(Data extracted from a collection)
/-! ## A table word placed after reset is run by the next step -/

theorem test_fetch_sof : (after (step (State.reset.withFetchWord 8 0x3C))).map (fun t => (t.inside, t.rxq)) = some (true, []) := by
  decide
theorem test_fetch_eof : (after (step (State.reset.withFetchWord 8 0x3D))).map (fun t => (t.inside, t.rxq)) =
    some (false, []) := by decide
theorem test_fetch_h : (after (step (State.reset.withFetchWord 24 0x3C483D))).map (fun t => (t.tx, t.cur)) =
    some ([[0x3C#8, 0x48#8, 0x3D#8]], some .h) := by decide
theorem test_fetch_w : (after (step (State.reset.withFetchWord 48 0x3C570002563D))).map (fun t => (t.tx, t.wrIdx)) =
    some ([[0x3C#8, 0x57#8, 0x00#8, 0x02#8, 0x56#8, 0x3D#8]], 2#16) := by decide
theorem test_fetch_w_first : (after (step (State.reset.withFetchWord 48 0x3C570000A53D))).map (fun t => (t.tx, t.img)) =
    some ([[0x3C#8, 0x57#8, 0x00#8, 0x00#8, 0xA5#8, 0x3D#8]], [0xA5#8]) := by decide
theorem test_fetch_hello : (after (step (State.reset.withFetchWord 40 0x48454C4C4F))).map (fun t => (t.hs, t.ps)) =
    some (true, .idle) := by decide
theorem test_fetch_ok : (after (step (State.reset.withFetchWord 16 0x4F4B))).map (fun t => (t.results, t.ps)) =
    some ([.success], .idle) := by decide
theorem test_fetch_error : (after (step (State.reset.withFetchWord 40 0x4552524F52))).map (fun t => (t.err, t.ps)) =
    some (some .deviceError, .failed) := by decide

/-! ## Received bytes (V1 to V10, V18) -/

/-- V2. -/
theorem test_sof_restarts : (after (exec .sof { State.reset with inside := true, acc := [0x45#8, 0x52#8] })).map
    (fun t => (t.inside, t.acc)) = some (true, []) := by decide
/-- V5. -/
theorem test_eof_outside : after (exec .eof (sent .r [] [])) = some (sent .r [] []) := by decide
/-- S6, V4: the empty frame is delivered in the handshake. -/
theorem test_eof_empty_frame : (after (exec .eof { handshaking [] [] with inside := true })).map (fun t => (t.inside, t.err)) =
    some (false, some (.connectionError (.badPayload []))) := by decide
/-- V6. -/
theorem test_data_accumulates : (after (exec (.data 0x46#8) { State.reset with inside := true, acc := [0x33#8] })).map
    (fun t => t.acc) = some [0x33#8, 0x46#8] := by decide
/-- V18. -/
theorem test_data_overflow : (after (exec (.data 0x45#8)
    { sent .r [] [] with
      inside := true, acc := [0x41#8, 0x42#8, 0x43#8, 0x44#8], params := { Params.default with payloadMax := some 4 } })).map
    (fun t => (t.err, t.acc)) = some (some (.transportError .overflow), [0x41#8, 0x42#8, 0x43#8, 0x44#8]) := by decide

/-! ## Command frames (V35 to V50) -/

/-- V35. -/
theorem test_h_frame : (after (exec .h (started [] .done))).map (fun t => (t.tx, t.ps)) =
    some ([[0x3C#8, 0x48#8, 0x3D#8]], .commandSent) := by decide
/-- V36. -/
theorem test_r_frame : (after (exec .r (started [] .done))).map (fun t => (t.tx, t.cur)) =
    some ([[0x3C#8, 0x52#8, 0x3D#8]], some .r) := by decide
/-- V37. -/
theorem test_c_frame : (after (exec .c (started [] .done))).map (fun t => (t.tx, t.cur)) =
    some ([[0x3C#8, 0x43#8, 0x3D#8]], some .c) := by decide
/-- V38. -/
theorem test_l_frame : (after (exec .l (started [] .done))).map (fun t => (t.tx, t.cur)) =
    some ([[0x3C#8, 0x4C#8, 0x3D#8]], some .l) := by decide
/-- V39. -/
theorem test_u_frame : (after (exec .u (started [] .done))).map (fun t => (t.tx, t.cur)) =
    some ([[0x3C#8, 0x55#8, 0x3D#8]], some .u) := by decide
/-- V43: the carry into the high byte. -/
theorem test_w_frame : (after (exec (.w 0x0100#16 0x01#8) (started [] .done))).map (fun t => (t.tx, t.cur)) =
    some ([[0x3C#8, 0x57#8, 0x01#8, 0x00#8, 0x01#8, 0x3D#8]], some .w) := by decide
/-- V48: a marker in the address is written unchanged; the reset of the column counter (R131). -/
theorem test_w_frame_marker : (after (exec (.w 0x3C00#16 0x10#8) { started [] .done with pos := 5#4 })).map
    (fun t => (t.tx, t.pos)) = some ([[0x3C#8, 0x57#8, 0x3C#8, 0x00#8, 0x10#8, 0x3D#8]], 0#4) := by decide

/-! ## Response payloads -/

/-- S4, V58. -/
theorem test_hello : (after (exec .hello (handshaking [] []))).map (fun t => (t.hs, t.ps, t.results)) =
    some (true, .idle, [.success, .success]) := by decide
/-- V59: `hs` stays set. -/
theorem test_other : (after (exec (.other Config.errorText) (sent .h [] []))).map (fun t => (t.err, t.hs)) =
    some (some (.connectionError (.badPayload [0x45#8, 0x52#8, 0x52#8, 0x4F#8, 0x52#8])), true) := by decide
/-- V72. -/
theorem test_ok : (after (exec .ok (sent .c [] []))).map (fun t => (t.ps, t.results)) =
    some (.idle, [.success, .success, .success]) := by decide
/-- V79, V83: the end marker of byte 0's `OK` sends byte 1; when that write fails the index already names byte 1. -/
theorem test_ok_next : (after (step (writing .done))).map (fun t => (t.tx.getLast?, t.wrIdx)) =
      some (some [0x3C#8, 0x57#8, 0x00#8, 0x01#8, 0xAD#8, 0x3D#8], 1#16) ∧
    (after (step (writing (.fail .writeFailure)))).map (fun t => (t.tx, t.wrIdx, t.err)) =
      some ((writing .done).tx, 1#16, some (.transportError (.writeFailed .writeFailure))) := by decide
/-- V75. -/
theorem test_error : (after (exec .error (sent .u [] []))).map (fun t => (t.err, t.ps, t.cur)) =
    some (some .deviceError, .failed, some .u) := by decide
/-- S10: two separators, nothing printed. -/
theorem test_invalid : (after (step { sent .r [0x3D#8] [.rxByte] with
      inside := true, acc := [0x33#8, 0x46#8, 0x3A#8, 0x41#8, 0x42#8, 0x3A#8, 0x30#8, 0x30#8] })).map
    (fun t => (t.err, t.sink)) =
    some (some (.invalidResponseError [0x33#8, 0x46#8, 0x3A#8, 0x41#8, 0x42#8, 0x3A#8, 0x30#8, 0x30#8]), []) := by decide
/-- S8. -/
theorem test_record_first : (after (exec (.record [0x33#8, 0x46#8] [0x41#8, 0x42#8]) (sent .r [] []))).map
    (fun t => (t.sink, t.pos, t.ps)) =
    some ([0x0A#8, 0x33#8, 0x46#8, 0x3A#8, 0x20#8, 0x20#8, 0x41#8, 0x42#8], 1#4, .draining) := by decide
/-- V64, R165: the ninth record has the extra space, and the counter wraps after the sixteenth. -/
theorem test_record_columns :
    (after (exec (.record [0x38#8] [0x32#8, 0x35#8, 0x35#8]) { sent .c [] [] with ps := .draining, pos := 8#4 })).map
      (fun t => (t.sink, t.pos)) = some ([0x20#8, 0x20#8, 0x32#8, 0x35#8, 0x35#8], 9#4) ∧
    (after (exec (.record [] [0x41#8]) { sent .c [] [] with ps := .draining, pos := 15#4 })).map
      (fun t => (t.sink, t.pos)) = some ([0x20#8, 0x41#8], 0#4) := by decide

/-! ## Host requests -/

/-- V51. -/
theorem test_start : (after (step
    { State.reset with rxq := [0x4F#8, 0x4B#8, 0x3D#8, 0x3C#8, 0x41#8], sched := [.request .start] })).map
    (fun t => (t.rxq, t.ps, t.results)) = some ([], .idle, [.success]) := by decide
/-- V52. -/
theorem test_start_twice : (after (step (started [.request .start] .done))).map (fun t => (t.results, t.ps)) =
    some ([.success, .refused .alreadyStarted], .idle) := by decide
/-- V50. -/
theorem test_check_write_failure : (after (step (started [.request .checkConnection] (.fail .writeFailure)))).map
    (fun t => (t.err, t.cur, t.tx)) =
    some (some (.connectionError (.link (.writeFailed .writeFailure))), some .h, []) := by decide
/-- V87. -/
theorem test_check_not_started : (after (exec .checkConnection State.reset)).map (fun t => t.results) =
    some [.refused .notStarted] := by decide
/-- V49. -/
theorem test_read_write_failure : (after (step (ready [.request .read] (.fail .writeFailure)))).map
    (fun t => (t.err, t.cur, t.tx)) =
    some (some (.transportError (.writeFailed .writeFailure)), some .r, [[0x3C#8, 0x48#8, 0x3D#8]]) := by decide
/-- V71, V88. -/
theorem test_read : (after (step (ready [.request .read] .done))).map (fun t => t.tx) =
      some [[0x3C#8, 0x48#8, 0x3D#8], [0x3C#8, 0x52#8, 0x3D#8]] ∧
    (after (step (started [.request .read] .done))).map (fun t => (t.tx, t.results)) =
      some ([], [.success, .refused .notHandshaken]) := by decide
/-- V77: the empty image. -/
theorem test_write_empty : (after (step (ready [.request (.write [])] .done))).map (fun t => (t.tx, t.results.length, t.ps)) =
    some ([[0x3C#8, 0x48#8, 0x3D#8]], 3, .idle) := by decide
/-- V78. -/
theorem test_write : (after (step (ready [.request (.write [0xA5#8])] .done))).map (fun t => (t.tx.getLast?, t.img)) =
    some (some [0x3C#8, 0x57#8, 0x00#8, 0x00#8, 0xA5#8, 0x3D#8], [0xA5#8]) := by decide
/-- V72, V89. -/
theorem test_clear : (after (step (ready [.request .clear] .done))).map (fun t => t.cur) = some (some .c) ∧
    (after (step (sent .r [] [.request .clear]))).map (fun t => t.results) =
      some [.success, .success, .refused .busy] := by decide
/-- V73. -/
theorem test_lock : (after (step (ready [.request .lock] .done))).map (fun t => (t.tx.getLast?, t.cur)) =
    some (some [0x3C#8, 0x4C#8, 0x3D#8], some .l) := by decide
/-- V74. -/
theorem test_unlock : (after (step (ready [.request .unlock] .done))).map (fun t => (t.tx.getLast?, t.cur)) =
    some (some [0x3C#8, 0x55#8, 0x3D#8], some .u) := by decide
/-- V90: after a failure the error stays; a second `SHUTDOWN` is refused. -/
theorem test_shutdown : (after (exec .shutdown { ready [] .done with ps := .failed, err := some .deviceError })).map
      (fun t => (t.ps, t.err)) = some (.closed, some .deviceError) ∧
    (after (exec .shutdown { ready [] .done with ps := .closed })).map (fun t => t.results.getLast?) =
      some (some (.refused .closed)) := by decide

/-! ## The environment's turns -/

/-- V56: a timeout in the handshake, in the middle of a frame. -/
theorem test_timeout : (after (step { handshaking [] [.rxFail .timeout] with inside := true, acc := [0x48#8, 0x45#8] })).map
    (fun t => (t.err, t.inside, t.acc)) =
    some (some (.connectionError (.link (.readFailed .timeout))), true, [0x48#8, 0x45#8]) := by decide
/-- V93. -/
theorem test_reset_input : (after (step
    { sent .r [0x41#8] [.reset] with ps := .draining, pos := 5#4, inside := true, acc := [0x31#8, 0x3A#8] })).map
    (fun t => (t.ps, t.acc, t.rxq)) = some (.unstarted, [], [0x41#8]) := by decide
/-- V94: bytes that arrive in `Failed` only lengthen the queue, and the block reads none of them. -/
theorem test_failed_reads_nothing : (after (step { sent .r [0x41#8] [.rxByte] with ps := .failed })).map (fun t => t.rxq) =
      some [0x41#8] ∧
    (after (step { sent .r [0x41#8] [.arrive [0x42#8]] with ps := .failed })).map (fun t => (t.rxq, t.ps)) =
      some ([0x41#8, 0x42#8], .failed) := by decide
/-- S2: noise before the frame, and an end marker outside it, are dropped. -/
theorem test_read_frame_noise : readFrame false [] [0x58#8, 0x59#8, 0x3D#8, 0x3C#8, 0x4F#8, 0x4B#8, 0x3D#8] =
    some ([0x4F#8, 0x4B#8], []) := by decide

● Required action
Set down, unchanged, only those lines above that fall between the line with "theorem test_sof_restarts : (after" and the line with "the handshake. -/", the two end lines included.

● Answer to the problem
theorem test_sof_restarts : (after (exec .sof { State.reset with inside := true, acc := [0x45#8, 0x52#8] })).map
    (fun t => (t.inside, t.acc)) = some (true, []) := by decide
/-- V5. -/
theorem test_eof_outside : after (exec .eof (sent .r [] [])) = some (sent .r [] []) := by decide
/-- S6, V4: the empty frame is delivered in the handshake. -/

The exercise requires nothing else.